→ Assigned task: Copy each line of the records that contains the word "invE".

→ Record extracts:
+ + +

-- ==== Sys2Proof/Decode.lean ====
section
/-! DEFINITION. The instruction decoder (30_encoding.md; 40_pipeline_stages.md R211 to R215), total on any bytes and
rejecting by name, and after it the encoder, written from the same tables of 30_encoding.md. -/

namespace Sys2Proof

/-! ## Bit fields and byte order -/

/-- The high nibble of a byte (00_scope.md R10). -/
def hi4 (b : Byte) : Nibble := b.extractLsb' 4 4

/-- The low nibble of a byte (00_scope.md R10). -/
def lo4 (b : Byte) : Nibble := b.extractLsb' 0 4

/-- Four bytes, the first at the lowest address, as one little-endian word (00_scope.md R10; 20_memory.md R104). -/
def le32 (b0 b1 b2 b3 : Byte) : Word := b3 ++ b2 ++ b1 ++ b0

/-- The four bytes of a word, lowest address first: the layout `le32` reads. -/
def leBytes (w : Word) : List Byte :=
  [w.extractLsb' 0 8, w.extractLsb' 8 8, w.extractLsb' 16 8, w.extractLsb' 24 8]

/-! ## Codes -/

/-- 30_encoding.md R160 (PRESUMED: general knowledge, D1; log 9). -/
def ICode.toNibble : ICode → Nibble
  | .ihalt => 0x0#4
  | .inop => 0x1#4
  | .irrmovl => 0x2#4
  | .iirmovl => 0x3#4
  | .irmmovl => 0x4#4
  | .imrmovl => 0x5#4
  | .iopl => 0x6#4
  | .ijxx => 0x7#4
  | .icall => 0x8#4
  | .iret => 0x9#4
  | .ipushl => 0xA#4
  | .ipopl => 0xB#4
  | .invC => 0xC#4
  | .invD => 0xD#4
  | .invE => 0xE#4
  | .invF => 0xF#4

/-- The opcode a nibble names; every value is one of the sixteen (30_encoding.md R160, R170). -/
def ICode.ofNibble (n : Nibble) : ICode :=
  match n.toNat with
  | 0 => .ihalt
  | 1 => .inop
  | 2 => .irrmovl
  | 3 => .iirmovl
  | 4 => .irmmovl
  | 5 => .imrmovl
  | 6 => .iopl
  | 7 => .ijxx
  | 8 => .icall
  | 9 => .iret
  | 10 => .ipushl
  | 11 => .ipopl
  | 12 => .invC
  | 13 => .invD
  | 14 => .invE
  | _ => .invF

/-- The icode is one of the twelve defined opcodes (40_pipeline_stages.md R212). -/
def ICode.valid : ICode → Bool
  | .invC => false
  | .invD => false
  | .invE => false
  | .invF => false
  | _ => true

/-- NEED_REGIDS (30_encoding.md R155). -/
def ICode.needRegids : ICode → Bool
  | .irrmovl => true
  | .iopl => true
  | .ipushl => true
  | .ipopl => true
  | .iirmovl => true
  | .irmmovl => true
  | .imrmovl => true
  | _ => false

/-- NEED_VALC (30_encoding.md R156). -/
def ICode.needValC : ICode → Bool
  | .iirmovl => true
  | .irmmovl => true
  | .imrmovl => true
  | .ijxx => true
  | .icall => true
  | _ => false

/-- The length in bytes, from the icode alone (30_encoding.md R154). -/
def ICode.length (c : ICode) : Nat :=
  1 + (if c.needRegids then 1 else 0) + (if c.needValC then 4 else 0)

/-- The id of a general register (10_state.md R51). -/
def Reg.toNibble : Reg → Nibble
  | .eax => 0#4
  | .ecx => 1#4
  | .edx => 2#4
  | .ebx => 3#4
  | .esp => 4#4
  | .ebp => 5#4
  | .esi => 6#4
  | .edi => 7#4

/-- The nibble of a register id (30_encoding.md R158). -/
def RegId.toNibble : RegId → Nibble
  | none => Config.rnoneCode
  | some r => r.toNibble

/-- The register id a nibble names, if it is a valid one: 0..7, or RNONE_CODE for RNONE (30_encoding.md R158). -/
def RegId.ofNibble? (n : Nibble) : Option RegId :=
  match n.toNat with
  | 0 => some (some .eax)
  | 1 => some (some .ecx)
  | 2 => some (some .edx)
  | 3 => some (some .ebx)
  | 4 => some (some .esp)
  | 5 => some (some .ebp)
  | 6 => some (some .esi)
  | 7 => some (some .edi)
  | _ => if n = Config.rnoneCode then some none else none

/-- 30_encoding.md R161. -/
def AluFun.toNibble : AluFun → Nibble
  | .add => 0#4
  | .sub => 1#4
  | .and => 2#4
  | .xor => 3#4

/-- The ALU function of an IOPL function code; 4 to 15 have none (30_encoding.md R161, R172). -/
def AluFun.ofNibble? (n : Nibble) : Option AluFun :=
  match n.toNat with
  | 0 => some .add
  | 1 => some .sub
  | 2 => some .and
  | 3 => some .xor
  | _ => none

/-- 30_encoding.md R162. -/
def Cond.toNibble : Cond → Nibble
  | .always => 0#4
  | .le => 1#4
  | .l => 2#4
  | .e => 3#4
  | .ne => 4#4
  | .ge => 5#4
  | .g => 6#4

/-- The condition of an IJXX or IRRMOVL function code; 7 to 15 have none (30_encoding.md R162, R172). -/
def Cond.ofNibble? (n : Nibble) : Option Cond :=
  match n.toNat with
  | 0 => some .always
  | 1 => some .le
  | 2 => some .l
  | 3 => some .e
  | 4 => some .ne
  | 5 => some .ge
  | 6 => some .g
  | _ => none

/-! ## Fields -/

/-- The fields of one instruction as fetch reads them (30_encoding.md R150 to R152); `rA` and `rB` are RNONE and
`valC` is 0 where the format has none (40_pipeline_stages.md R213, R215). -/
structure Fields where
  icode : ICode
  ifun  : Nibble
  rA    : RegId
  rB    : RegId
  valC  : Word
deriving DecidableEq, Repr

/-- Why the fields cannot be read; each is a fetch AddressError (40_pipeline_stages.md R211 to R215). -/
inductive FieldError where
  /-- byte 0 is not there (R211) -/
  | noOpcodeByte
  /-- the register byte is not there (R213) -/
  | noRegisterByte
  /-- a register nibble is 9..15 (R214) -/
  | badRegisterId
  /-- the four immediate bytes are not all there (R215) -/
  | noImmediate
deriving DecidableEq, Repr

/-- The register byte, where the format has one (40_pipeline_stages.md R213, R214; 30_encoding.md R151): both nibbles
are checked, used or not. -/
def readRegByte (need : Bool) (bytes : List Byte) : Except FieldError (RegId × RegId × List Byte) :=
  if need then
    match bytes with
    | [] => .error .noRegisterByte
    | b :: rest =>
      match RegId.ofNibble? (hi4 b), RegId.ofNibble? (lo4 b) with
      | some rA, some rB => .ok (rA, rB, rest)
      | _, _ => .error .badRegisterId
  else .ok (none, none, bytes)

/-- The immediate, where the format has one (40_pipeline_stages.md R215; 30_encoding.md R152). -/
def readImmediate (need : Bool) (bytes : List Byte) : Except FieldError (Word × List Byte) :=
  if need then
    match bytes with
    | b0 :: b1 :: b2 :: b3 :: rest => .ok (le32 b0 b1 b2 b3, rest)
    | _ => .error .noImmediate
  else .ok (0#32, bytes)

/-- The fields of the instruction the bytes begin with, and the bytes after it (40_pipeline_stages.md R211 to R215). -/
def readFields : List Byte → Except FieldError (Fields × List Byte)
  | [] => .error .noOpcodeByte
  | b0 :: rest =>
    match readRegByte (ICode.ofNibble (hi4 b0)).needRegids rest with
    | .error e => .error e
    | .ok (rA, rB, rest1) =>
      match readImmediate (ICode.ofNibble (hi4 b0)).needValC rest1 with
      | .error e => .error e
      | .ok (valC, rest2) => .ok (⟨ICode.ofNibble (hi4 b0), lo4 b0, rA, rB, valC⟩, rest2)

/-! ## Decoding -/

/-- Why bytes decode to no instruction. -/
inductive DecodeError where
  /-- the fields cannot be read: a fetch AddressError -/
  | fields (e : FieldError)
  /-- the icode is 0xC..0xF: InvalidInstruction (30_encoding.md R170, R171) -/
  | invalidOpcode (icode : ICode)
  /-- a function code without meaning of IOPL, IJXX or IRRMOVL: refused when executed (30_encoding.md R172) -/
  | undefinedFunction (icode : ICode) (ifun : Nibble)
deriving DecidableEq, Repr

/-- The register move of a condition (30_encoding.md R162, R164). -/
def moveInstr (c : Cond) (rA rB : RegId) : Instr :=
  match c with
  | .always => .rrmovl rA rB
  | .le => .cmovle rA rB
  | .l => .cmovl rA rB
  | .e => .cmove rA rB
  | .ne => .cmovne rA rB
  | .ge => .cmovge rA rB
  | .g => .cmovg rA rB

/-- The OPl instruction of an ALU function (30_encoding.md R161, R164). -/
def aluInstr (f : AluFun) (rA rB : RegId) : Instr :=
  match f with
  | .add => .addl rA rB
  | .sub => .subl rA rB
  | .and => .andl rA rB
  | .xor => .xorl rA rB

/-- The jump of a condition (30_encoding.md R162, R164). -/
def jumpInstr (c : Cond) (dest : Word) : Instr :=
  match c with
  | .always => .jmp dest
  | .le => .jle dest
  | .l => .jl dest
  | .e => .je dest
  | .ne => .jne dest
  | .ge => .jge dest
  | .g => .jg dest

/-- The instruction the fields stand for (30_encoding.md R160 to R164, R170 to R172). -/
def instrOf (fl : Fields) : Except DecodeError Instr :=
  match fl.icode with
  | .ihalt => .ok (.halt fl.ifun)
  | .inop => .ok (.nop fl.ifun)
  | .irrmovl =>
    match Cond.ofNibble? fl.ifun with
    | some c => .ok (moveInstr c fl.rA fl.rB)
    | none => .error (.undefinedFunction .irrmovl fl.ifun)
  | .iirmovl => .ok (.irmovl fl.ifun fl.rA fl.rB fl.valC)
  | .irmmovl => .ok (.rmmovl fl.ifun fl.rA fl.rB fl.valC)
  | .imrmovl => .ok (.mrmovl fl.ifun fl.rA fl.rB fl.valC)
  | .iopl =>
    match AluFun.ofNibble? fl.ifun with
    | some f => .ok (aluInstr f fl.rA fl.rB)
    | none => .error (.undefinedFunction .iopl fl.ifun)
  | .ijxx =>
    match Cond.ofNibble? fl.ifun with
    | some c => .ok (jumpInstr c fl.valC)
    | none => .error (.undefinedFunction .ijxx fl.ifun)
  | .icall => .ok (.call fl.ifun fl.valC)
  | .iret => .ok (.ret fl.ifun)
  | .ipushl => .ok (.pushl fl.ifun fl.rA fl.rB)
  | .ipopl => .ok (.popl fl.ifun fl.rA fl.rB)
  | .invC => .error (.invalidOpcode .invC)
  | .invD => .error (.invalidOpcode .invD)
  | .invE => .error (.invalidOpcode .invE)
  | .invF => .error (.invalidOpcode .invF)

/-- Decode the instruction the bytes begin with, and give the bytes after it. -/
def decode (bytes : List Byte) : Except DecodeError (Instr × List Byte) :=
  match readFields bytes with
  | .error e => .error (.fields e)
  | .ok (fl, rest) =>
    match instrOf fl with
    | .error e => .error e
    | .ok i => .ok (i, rest)

/-! ## Encoding -/

/-- The fields of an instruction, row by row of the table of 30_encoding.md R164. -/
def Instr.fields : Instr → Fields
  | .halt ifun => ⟨.ihalt, ifun, none, none, 0#32⟩
  | .nop ifun => ⟨.inop, ifun, none, none, 0#32⟩
  | .rrmovl rA rB => ⟨.irrmovl, 0#4, rA, rB, 0#32⟩
  | .cmovle rA rB => ⟨.irrmovl, 1#4, rA, rB, 0#32⟩
  | .cmovl rA rB => ⟨.irrmovl, 2#4, rA, rB, 0#32⟩
  | .cmove rA rB => ⟨.irrmovl, 3#4, rA, rB, 0#32⟩
  | .cmovne rA rB => ⟨.irrmovl, 4#4, rA, rB, 0#32⟩
  | .cmovge rA rB => ⟨.irrmovl, 5#4, rA, rB, 0#32⟩
  | .cmovg rA rB => ⟨.irrmovl, 6#4, rA, rB, 0#32⟩
  | .irmovl ifun rA rB v => ⟨.iirmovl, ifun, rA, rB, v⟩
  | .rmmovl ifun rA rB d => ⟨.irmmovl, ifun, rA, rB, d⟩
  | .mrmovl ifun rA rB d => ⟨.imrmovl, ifun, rA, rB, d⟩
  | .addl rA rB => ⟨.iopl, 0#4, rA, rB, 0#32⟩
  | .subl rA rB => ⟨.iopl, 1#4, rA, rB, 0#32⟩
  | .andl rA rB => ⟨.iopl, 2#4, rA, rB, 0#32⟩
  | .xorl rA rB => ⟨.iopl, 3#4, rA, rB, 0#32⟩
  | .jmp dest => ⟨.ijxx, 0#4, none, none, dest⟩
  | .jle dest => ⟨.ijxx, 1#4, none, none, dest⟩
  | .jl dest => ⟨.ijxx, 2#4, none, none, dest⟩
  | .je dest => ⟨.ijxx, 3#4, none, none, dest⟩
  | .jne dest => ⟨.ijxx, 4#4, none, none, dest⟩
  | .jge dest => ⟨.ijxx, 5#4, none, none, dest⟩
  | .jg dest => ⟨.ijxx, 6#4, none, none, dest⟩
  | .call ifun dest => ⟨.icall, ifun, none, none, dest⟩
  | .ret ifun => ⟨.iret, ifun, none, none, 0#32⟩
  | .pushl ifun rA rB => ⟨.ipushl, ifun, rA, rB, 0#32⟩
  | .popl ifun rA rB => ⟨.ipopl, ifun, rA, rB, 0#32⟩

/-- The length of an instruction in bytes (30_encoding.md R153, R154). -/
def Instr.length (i : Instr) : Nat := i.fields.icode.length

/-- The bytes of the fields, in the format of their icode (30_encoding.md R150 to R153). -/
def Fields.encode (fl : Fields) : List Byte :=
  (fl.icode.toNibble ++ fl.ifun : Byte) ::
    ((if fl.icode.needRegids then [(RegId.toNibble fl.rA ++ RegId.toNibble fl.rB : Byte)] else []) ++
      (if fl.icode.needValC then leBytes fl.valC else []))

/-- The bytes of an instruction (30_encoding.md R164). -/
def encode (i : Instr) : List Byte := i.fields.encode

/-! ## Table words -/

/-- The first `n` bytes of an instruction whose bits are `w`, numbered as spec/opcode_table.json numbers them: byte
`k` is bits `8k+7` to `8k`. -/
def tableBytes (n w : Nat) : List Byte :=
  (List.range n).map fun k => BitVec.ofNat 8 (w / 2 ^ (8 * k))

/-- The six bytes (the longest instruction) of a table word of `nbits` bits: every bit above is 0. -/
def tableWordBytes (nbits w : Nat) : List Byte := tableBytes 6 (w % 2 ^ nbits)

/-- The instruction the decoder reads from a table word. -/
def decodeTableWord (nbits w : Nat) : Option Instr :=
  match decode (tableWordBytes nbits w) with
  | .ok (i, _) => some i
  | .error _ => none

end Sys2Proof
end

+ + +

→ Written response:
  | .invE => 0xE#4
  | 14 => .invE
  | .invE => false
  | .invE => .error (.invalidOpcode .invE)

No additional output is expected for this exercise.